Another key consideration when discussing ablation and AF is lifestyle modification. Can you speak to that as well?

Noseworthy: You and I both do ablations, and it is easy for us to focus on that as our lane. We have to think of AF as a common final result of many comorbidities that are all interrelated. Unless we can address those in a holistic and comprehensive way, we are not doing our patients much benefit.

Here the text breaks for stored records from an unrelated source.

-- ==== Sys2Proof/Machine/StartCommands.lean ====
section
/-! DEFINITION. Power-on reset, the end of a start sequence, and a restart (R174 to R177). -/

namespace Sys2Proof.Machine

/-! ## POWER_ON_RESET -/

/-- The station right after power-up: everything is lost but the model's queue and clock (assumption log 23). -/
def powerOn (s : State) : State := (State.reset.setPending s.pending).setClock s.clock

/-- POWER_ON_RESET (R174). -/
def execPowerOnReset (s : State) : Answer := .next (powerOn s)

/-! ## START_SEQUENCE_END -/

/-- Is a start outcome a DEFAULTED one (R175)? -/
def isDefaulted (o : StartOutcome) : Bool := o = .noAnswer || o = .sum || o = .format

/-- The start block at the end of the sequence (R174 steps 2 to 5). -/
def startedBlock (r : StartReading) (s : State) : Start :=
  { running := true, strapped := r.straps.toNat, outcome := startOutcome r.image r.straps.toNat, cause := s.start.cause,
    config := configFor r.image, endedAt := s.clock }

/-- The silent causes found: TIMEBASE as it stands, DUPLICATE gone (R36, R41, R174). -/
def startedCauses (s : State) : SilentCauses :=
  { duplicate := false, timebase := s.view.timebaseLost, defaulted := isDefaulted s.start.outcome,
    strapRange := s.start.outcome = .strapRange }

/-- The view table: every entry ABSENT, the own one SELF where it lies below N_cfg (R25, R41). -/
def startedEntries (s : State) : List PeerEntry :=
  (List.range 32).map fun n => if n = s.own ∧ n < s.nCfg then { PeerEntry.empty with state := .self } else PeerEntry.empty

/-- The peer view before its link state takes its first value (R31, R41). -/
def startedView (s : State) : View :=
  { View.initial with
    entries := startedEntries s, causes := startedCauses s, nextBeacon := s.clock + s.cfg.header.interval + 25 * s.own,
    timebaseLost := s.view.timebaseLost, timebaseMark := s.view.timebaseMark }

/-- The first value of the link state (R36, R174 step 6). -/
def firstLink (s : State) : State := if s.view.causes.isEmpty then enterListen s else s

/-- The line engine: HUNT, or HELD while the timebase is lost (R24). -/
def startedLine (s : State) : Line :=
  { Line.initial with engine := if s.view.timebaseLost then .held else .hunt }

/-- The shift tracker: the start page only after a power-on reset; the SHIFT input's first raw sample (R56, R45). -/
def startedShift (r : StartReading) (s : State) : Shift :=
  { s.shift with
    page := if s.start.cause = .powerOn then s.cfg.header.startPage else s.shift.page, phase := .steady, changeoverDue := none,
    lockoutDue := none, input := Debounced.unknown s.clock r.shift }

/-- The traffic unit with its first samples (R58, R59, R69, R75). -/
def startedTraffic (r : StartReading) (s : State) : Traffic :=
  beginTracking { Traffic.initial with
    gate := if s.cfg.gate.present then .ok else .none
    beamA := s.cfg.gate.present && r.beamA
    beamB := s.cfg.gate.present && r.beamB
    zones := r.presence.toList.map fun a => { asserted := a, releasedAt := none } }

/-- The lighting unit; the MANUAL level found is taken as the first debounced one (R91, assumption log 10). -/
def startedLighting (r : StartReading) (s : State) : Lighting :=
  { Lighting.initial with
    docks := List.replicate s.cfg.doorCount DockLight.off, manual := (Debounced.unknown s.clock r.manual).take r.manual }

/-- The door unit: one settling record per configured door, with its inputs' first raw samples and the accumulators kept
(R93, R104). -/
def startedDoors (r : StartReading) (s : State) : Doors :=
  { Doors.initial with
    records := (List.range s.cfg.doorCount).map fun d =>
      freshDoor s.clock (r.contacts.toList.getD d false) (r.trailers.toList.getD d false) s.doors.records[d]? }

/-- The heat unit with its first reading (R106, R118). -/
def startedHeat (r : StartReading) (s : State) : Heat :=
  takeReading s.cfg.heat r.temperature
    { Heat.initial with
      stages := List.replicate s.cfg.heat.stages.length (freshStage s.clock), nextReading := s.clock + 1000 }

/-- A gas channel with its first sample (R120, R136). -/
def startedGas (s : State) (c : GasConfig) (sample : Option Nat) : GasChannel :=
  { takeSample s.cfg.air.assertWindow s.cfg.air.clearWindow c sample GasChannel.fresh with nextSample := s.clock + 500 }

/-- The air unit with its first samples, both fans coasting (R136). -/
def startedAir (r : StartReading) (s : State) : Air :=
  formGasClass { Air.initial with
    co := startedGas s s.cfg.air.co r.co, no2 := startedGas s s.cfg.air.no2 r.no2
    fan1 := freshFan s.clock s.cfg.air.fan1, fan2 := freshFan s.clock s.cfg.air.fan2 }

/-- The MANUAL entry (R90). -/
def manualEntry : OverrideEntry :=
  { source := .manual, origin := none, precedence := 7, effect := .level 100 0xF, expiry := none }

/-- The override stacks: the MANUAL entry where the input is asserted (R153). -/
def startedOverrides (r : StartReading) : Overrides :=
  { Overrides.initial with light := if r.manual then [manualEntry] else [] }

/-- The allocator: the pulse stamps are kept (R173). -/
def startedAlloc (s : State) : Alloc :=
  { Alloc.initial with newest := s.alloc.newest, previous := s.alloc.previous, nextCheck := s.clock + 1000 }

/-- The blocks with their starting values, before the first demand records (R174 step 6); the setpoint, the calls and the
stages' demands are formed with the bay VACANT (R118). -/
def startedBlocks (r : StartReading) (s : State) : State :=
  let s1 := s.setStart (startedBlock r s)
  let s2 := s1.setView (startedView s1)
  reformHeat (firstLink { s2 with
    line := startedLine s2, shift := startedShift r s2, traffic := startedTraffic r s2, lighting := startedLighting r s2
    doors := startedDoors r s2, heat := startedHeat r s2, air := startedAir r s2, overrides := startedOverrides r
    alarms := Alarms.initial, alloc := startedAlloc s2 })

/-- The end of a start sequence (R174 step 6): the first value of the link state is no change of it. -/
def endStart (r : StartReading) (s : State) : State :=
  finish (startedBlocks r s) .recompute (startedBlocks r s)

/-- START_SEQUENCE_END (R174). -/
def execStartSequenceEnd (r : StartReading) (s : State) : Answer :=
  .next (if s.start.running then s else endStart r s)

/-! ## RESTART -/

/-- The shift tracker at a restart (R56); its input is not sampled until the sequence ends (R45). -/
def restartShift (b : Shift) : Shift :=
  { b with phase := .steady, changeoverDue := none, lockoutDue := none, input := Debounced.unsampled }

/-- The doors at a restart: only the accumulators are kept (R104). -/
def restartDoors (now : Nat) (b : Doors) : Doors :=
  { Doors.initial with records := b.records.map fun d => freshDoor 0 false false (some (gatherOpen now d)) }

/-- A restart begins a start sequence; what Table 44 names is kept (R177). -/
def beginRestart (s : State) : State :=
  { State.reset with
    pending := s.pending
    clock := s.clock
    start := { s.start with running := false, cause := .restart }
    view := { View.initial with
      causes := { View.initial.causes with timebase := s.view.causes.timebase }
      timebaseLost := s.view.timebaseLost
      timebaseMark := s.view.timebaseMark }
    shift := restartShift s.shift
    doors := restartDoors s.clock s.doors
    alloc := { Alloc.initial with newest := s.alloc.newest, previous := s.alloc.previous } }

/-- RESTART (R148, R177): a matched directive is delivered to the start block at the moment of acceptance; one that does
not match is dropped (R13), and a payload that names another kind is no such command (assumption log 4). -/
def execRestart (sender : Station) (p : Vector Byte 9) (s : State) : Answer :=
  .next (if directiveKind p = some .restart then
      if directiveMatches s.cfg.header.group p then
        takeFrame kindDirective sender p.toList beginRestart (fun _ t => t) s
      else passFrame kindDirective sender p.toList s
    else s)

end Sys2Proof.Machine
end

Just like there is nice literature around the intervention for lifestyles around the time of myocardial infarction, we can think about an AF ablation or presenting for AF care as a sentinel event for a patient to reassess lifestyle interventions, and go down that laundry list of things that are addressable and modifiable. It will pay dividends — not only for the AF but also for their life in general, in terms of hypertension, diabetes, obesity, sleep apnea, energy level, and all of this. Our patients will do much better if we take a comprehensive approach.

Munger: Peter, I think those are all terrific points that you made about lifestyle intervention being akin to post–myocardial infarction care or the patients who have coronary disease. They are all applicable to AF as well.

I want to thank Dr Noseworthy for these very important insights that he has given us about ablation and AF. I want to thank you all for joining us on theheart.org | Medscape Cardiology.